** RECORDS SHOWN follows **

-- ==== Sys2Proof/Laws/State.lean ====
section
/-! SUPPORT. One lemma per field per update of State, each by rfl, and what a register read gives after each. -/

namespace Sys2Proof.Machine.State

variable (s : State)

@[simp] theorem setReg_x (i : RegIx) (v : Byte) :
    (s.setReg i v).x = s.x.set i.val v := rfl
@[simp] theorem setReg_pc (i : RegIx) (v : Byte) :
    (s.setReg i v).pc = s.pc := rfl
@[simp] theorem setReg_flags (i : RegIx) (v : Byte) :
    (s.setReg i v).flags = s.flags := rfl
@[simp] theorem setReg_mem (i : RegIx) (v : Byte) :
    (s.setReg i v).mem = s.mem := rfl
@[simp] theorem setReg_status (i : RegIx) (v : Byte) :
    (s.setReg i v).status = s.status := rfl
@[simp] theorem setReg_fault (i : RegIx) (v : Byte) :
    (s.setReg i v).fault = s.fault := rfl
@[simp] theorem setReg_out (i : RegIx) (v : Byte) :
    (s.setReg i v).out = s.out := rfl

@[simp] theorem setSP_x (v : Byte) :
    (s.setSP v).x = s.x.set 7 v := rfl
@[simp] theorem setSP_pc (v : Byte) :
    (s.setSP v).pc = s.pc := rfl
@[simp] theorem setSP_flags (v : Byte) :
    (s.setSP v).flags = s.flags := rfl
@[simp] theorem setSP_mem (v : Byte) :
    (s.setSP v).mem = s.mem := rfl
@[simp] theorem setSP_status (v : Byte) :
    (s.setSP v).status = s.status := rfl
@[simp] theorem setSP_fault (v : Byte) :
    (s.setSP v).fault = s.fault := rfl
@[simp] theorem setSP_out (v : Byte) :
    (s.setSP v).out = s.out := rfl

@[simp] theorem setPc_x (n : Nat) :
    (s.setPc n).x = s.x := rfl
@[simp] theorem setPc_pc (n : Nat) :
    (s.setPc n).pc = n := rfl
@[simp] theorem setPc_flags (n : Nat) :
    (s.setPc n).flags = s.flags := rfl
@[simp] theorem setPc_mem (n : Nat) :
    (s.setPc n).mem = s.mem := rfl
@[simp] theorem setPc_status (n : Nat) :
    (s.setPc n).status = s.status := rfl
@[simp] theorem setPc_fault (n : Nat) :
    (s.setPc n).fault = s.fault := rfl
@[simp] theorem setPc_out (n : Nat) :
    (s.setPc n).out = s.out := rfl

@[simp] theorem advance_x (w : Nat) :
    (s.advance w).x = s.x := rfl
@[simp] theorem advance_pc (w : Nat) :
    (s.advance w).pc = s.pc + w := rfl
@[simp] theorem advance_flags (w : Nat) :
    (s.advance w).flags = s.flags := rfl
@[simp] theorem advance_mem (w : Nat) :
    (s.advance w).mem = s.mem := rfl
@[simp] theorem advance_status (w : Nat) :
    (s.advance w).status = s.status := rfl
@[simp] theorem advance_fault (w : Nat) :
    (s.advance w).fault = s.fault := rfl
@[simp] theorem advance_out (w : Nat) :
    (s.advance w).out = s.out := rfl

@[simp] theorem setFlags_x (f : Flags) :
    (s.setFlags f).x = s.x := rfl
@[simp] theorem setFlags_pc (f : Flags) :
    (s.setFlags f).pc = s.pc := rfl
@[simp] theorem setFlags_flags (f : Flags) :
    (s.setFlags f).flags = f := rfl
@[simp] theorem setFlags_mem (f : Flags) :
    (s.setFlags f).mem = s.mem := rfl
@[simp] theorem setFlags_status (f : Flags) :
    (s.setFlags f).status = s.status := rfl
@[simp] theorem setFlags_fault (f : Flags) :
    (s.setFlags f).fault = s.fault := rfl
@[simp] theorem setFlags_out (f : Flags) :
    (s.setFlags f).out = s.out := rfl

@[simp] theorem writeByte_x (a : Addr) (v : Byte) :
    (s.writeByte a v).x = s.x := rfl
@[simp] theorem writeByte_pc (a : Addr) (v : Byte) :
    (s.writeByte a v).pc = s.pc := rfl
@[simp] theorem writeByte_flags (a : Addr) (v : Byte) :
    (s.writeByte a v).flags = s.flags := rfl
@[simp] theorem writeByte_mem (a : Addr) (v : Byte) :
    (s.writeByte a v).mem = s.mem.write a v := rfl
@[simp] theorem writeByte_status (a : Addr) (v : Byte) :
    (s.writeByte a v).status = s.status := rfl
@[simp] theorem writeByte_fault (a : Addr) (v : Byte) :
    (s.writeByte a v).fault = s.fault := rfl
@[simp] theorem writeByte_out (a : Addr) (v : Byte) :
    (s.writeByte a v).out = s.out := rfl

@[simp] theorem storeTop_x (v : Byte) :
    (s.storeTop v).x = s.x := rfl
@[simp] theorem storeTop_pc (v : Byte) :
    (s.storeTop v).pc = s.pc := rfl
@[simp] theorem storeTop_flags (v : Byte) :
    (s.storeTop v).flags = s.flags := rfl
@[simp] theorem storeTop_mem (v : Byte) :
    (s.storeTop v).mem = s.mem.write s.sp v := rfl
@[simp] theorem storeTop_status (v : Byte) :
    (s.storeTop v).status = s.status := rfl
@[simp] theorem storeTop_fault (v : Byte) :
    (s.storeTop v).fault = s.fault := rfl
@[simp] theorem storeTop_out (v : Byte) :
    (s.storeTop v).out = s.out := rfl

@[simp] theorem emit_x (v : Byte) :
    (s.emit v).x = s.x := rfl
@[simp] theorem emit_pc (v : Byte) :
    (s.emit v).pc = s.pc := rfl
@[simp] theorem emit_flags (v : Byte) :
    (s.emit v).flags = s.flags := rfl
@[simp] theorem emit_mem (v : Byte) :
    (s.emit v).mem = s.mem := rfl
@[simp] theorem emit_status (v : Byte) :
    (s.emit v).status = s.status := rfl
@[simp] theorem emit_fault (v : Byte) :
    (s.emit v).fault = s.fault := rfl
@[simp] theorem emit_out (v : Byte) :
    (s.emit v).out = s.out ++ [v] := rfl

@[simp] theorem setStatus_x (t : Status) :
    (s.setStatus t).x = s.x := rfl
@[simp] theorem setStatus_pc (t : Status) :
    (s.setStatus t).pc = s.pc := rfl
@[simp] theorem setStatus_flags (t : Status) :
    (s.setStatus t).flags = s.flags := rfl
@[simp] theorem setStatus_mem (t : Status) :
    (s.setStatus t).mem = s.mem := rfl
@[simp] theorem setStatus_status (t : Status) :
    (s.setStatus t).status = t := rfl
@[simp] theorem setStatus_fault (t : Status) :
    (s.setStatus t).fault = s.fault := rfl
@[simp] theorem setStatus_out (t : Status) :
    (s.setStatus t).out = s.out := rfl

@[simp] theorem decSP_x :
    (s.decSP).x = s.x.set 7 (s.sp - 1) := rfl
@[simp] theorem decSP_pc :
    (s.decSP).pc = s.pc := rfl
@[simp] theorem decSP_flags :
    (s.decSP).flags = s.flags := rfl
@[simp] theorem decSP_mem :
    (s.decSP).mem = s.mem := rfl
@[simp] theorem decSP_status :
    (s.decSP).status = s.status := rfl
@[simp] theorem decSP_fault :
    (s.decSP).fault = s.fault := rfl
@[simp] theorem decSP_out :
    (s.decSP).out = s.out := rfl

@[simp] theorem incSP_x :
    (s.incSP).x = s.x.set 7 (s.sp + 1) := rfl
@[simp] theorem incSP_pc :
    (s.incSP).pc = s.pc := rfl
@[simp] theorem incSP_flags :
    (s.incSP).flags = s.flags := rfl
@[simp] theorem incSP_mem :
    (s.incSP).mem = s.mem := rfl
@[simp] theorem incSP_status :
    (s.incSP).status = s.status := rfl
@[simp] theorem incSP_fault :
    (s.incSP).fault = s.fault := rfl
@[simp] theorem incSP_out :
    (s.incSP).out = s.out := rfl

@[simp] theorem raise_x (k : FaultKind) (d : Nat) :
    (s.raise k d).x = s.x := rfl
@[simp] theorem raise_pc (k : FaultKind) (d : Nat) :
    (s.raise k d).pc = s.pc := rfl
@[simp] theorem raise_flags (k : FaultKind) (d : Nat) :
    (s.raise k d).flags = s.flags := rfl
@[simp] theorem raise_mem (k : FaultKind) (d : Nat) :
    (s.raise k d).mem = s.mem := rfl
@[simp] theorem raise_status (k : FaultKind) (d : Nat) :
    (s.raise k d).status = Status.faulted := rfl
@[simp] theorem raise_fault (k : FaultKind) (d : Nat) :
    (s.raise k d).fault = some { kind := k, pc := s.pc, opcode := s.mem.byteAt? s.pc, detail := d } := rfl
@[simp] theorem raise_out (k : FaultKind) (d : Nat) :
    (s.raise k d).out = s.out := rfl

theorem reg_setReg (i j : RegIx) (v : Byte) : (s.setReg i v).reg j = if j = i then v else s.reg j := by
  simp only [reg, setReg, Vector.getElem_set, Fin.ext_iff, eq_comm]

@[simp] theorem reg_setReg_same (i : RegIx) (v : Byte) : (s.setReg i v).reg i = v := by
  rw [reg_setReg, if_pos rfl]

theorem reg_setReg_ne {i j : RegIx} (v : Byte) (h : j ≠ i) : (s.setReg i v).reg j = s.reg j := by
  rw [reg_setReg, if_neg h]

@[simp] theorem reg_setPc (r : RegIx) (n : Nat) :
    (s.setPc n).reg r = s.reg r := rfl
@[simp] theorem sp_setPc (n : Nat) : (s.setPc n).sp = s.sp := rfl
@[simp] theorem reg_advance (r : RegIx) (w : Nat) :
    (s.advance w).reg r = s.reg r := rfl
@[simp] theorem sp_advance (w : Nat) : (s.advance w).sp = s.sp := rfl
@[simp] theorem reg_setFlags (r : RegIx) (f : Flags) :
    (s.setFlags f).reg r = s.reg r := rfl
@[simp] theorem sp_setFlags (f : Flags) : (s.setFlags f).sp = s.sp := rfl
@[simp] theorem reg_writeByte (r : RegIx) (a : Addr) (v : Byte) :
    (s.writeByte a v).reg r = s.reg r := rfl
@[simp] theorem sp_writeByte (a : Addr) (v : Byte) : (s.writeByte a v).sp = s.sp := rfl
@[simp] theorem reg_storeTop (r : RegIx) (v : Byte) :
    (s.storeTop v).reg r = s.reg r := rfl
@[simp] theorem sp_storeTop (v : Byte) : (s.storeTop v).sp = s.sp := rfl
@[simp] theorem reg_emit (r : RegIx) (v : Byte) :
    (s.emit v).reg r = s.reg r := rfl
@[simp] theorem sp_emit (v : Byte) : (s.emit v).sp = s.sp := rfl
@[simp] theorem reg_setStatus (r : RegIx) (t : Status) :
    (s.setStatus t).reg r = s.reg r := rfl
@[simp] theorem sp_setStatus (t : Status) : (s.setStatus t).sp = s.sp := rfl
@[simp] theorem reg_raise (r : RegIx) (k : FaultKind) (d : Nat) :
    (s.raise k d).reg r = s.reg r := rfl
@[simp] theorem sp_raise (k : FaultKind) (d : Nat) : (s.raise k d).sp = s.sp := rfl

theorem sp_eq : s.sp = s.reg spIx := rfl

theorem sp_setReg (i : RegIx) (v : Byte) : (s.setReg i v).sp = if i = spIx then v else s.sp := by
  rw [sp_eq, sp_eq, reg_setReg]
  simp only [eq_comm]

@[simp] theorem sp_setSP (v : Byte) : (s.setSP v).sp = v := reg_setReg_same s spIx v

@[simp] theorem sp_decSP : s.decSP.sp = s.sp - 1 := sp_setSP s _

@[simp] theorem sp_incSP : s.incSP.sp = s.sp + 1 := sp_setSP s _

@[simp] theorem pushAddr_eq : s.pushAddr = s.sp - 1 := sp_decSP s

theorem reg_decSP (r : RegIx) : s.decSP.reg r = if r = spIx then s.sp - 1 else s.reg r :=
  reg_setReg s spIx r _

theorem reg_incSP (r : RegIx) : s.incSP.reg r = if r = spIx then s.sp + 1 else s.reg r :=
  reg_setReg s spIx r _

end Sys2Proof.Machine.State
end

** End of RECORDS SHOWN **

EXERCISE BRIEF:
Which of the lines above mention the word "FaultKind"? Pull those lines out.

ANSWER SECTION:
@[simp] theorem raise_x (k : FaultKind) (d : Nat) :
@[simp] theorem raise_pc (k : FaultKind) (d : Nat) :
@[simp] theorem raise_flags (k : FaultKind) (d : Nat) :
@[simp] theorem raise_mem (k : FaultKind) (d : Nat) :
@[simp] theorem raise_status (k : FaultKind) (d : Nat) :
@[simp] theorem raise_fault (k : FaultKind) (d : Nat) :
@[simp] theorem raise_out (k : FaultKind) (d : Nat) :
@[simp] theorem reg_raise (r : RegIx) (k : FaultKind) (d : Nat) :
@[simp] theorem sp_raise (k : FaultKind) (d : Nat) : (s.raise k d).sp = s.sp := rfl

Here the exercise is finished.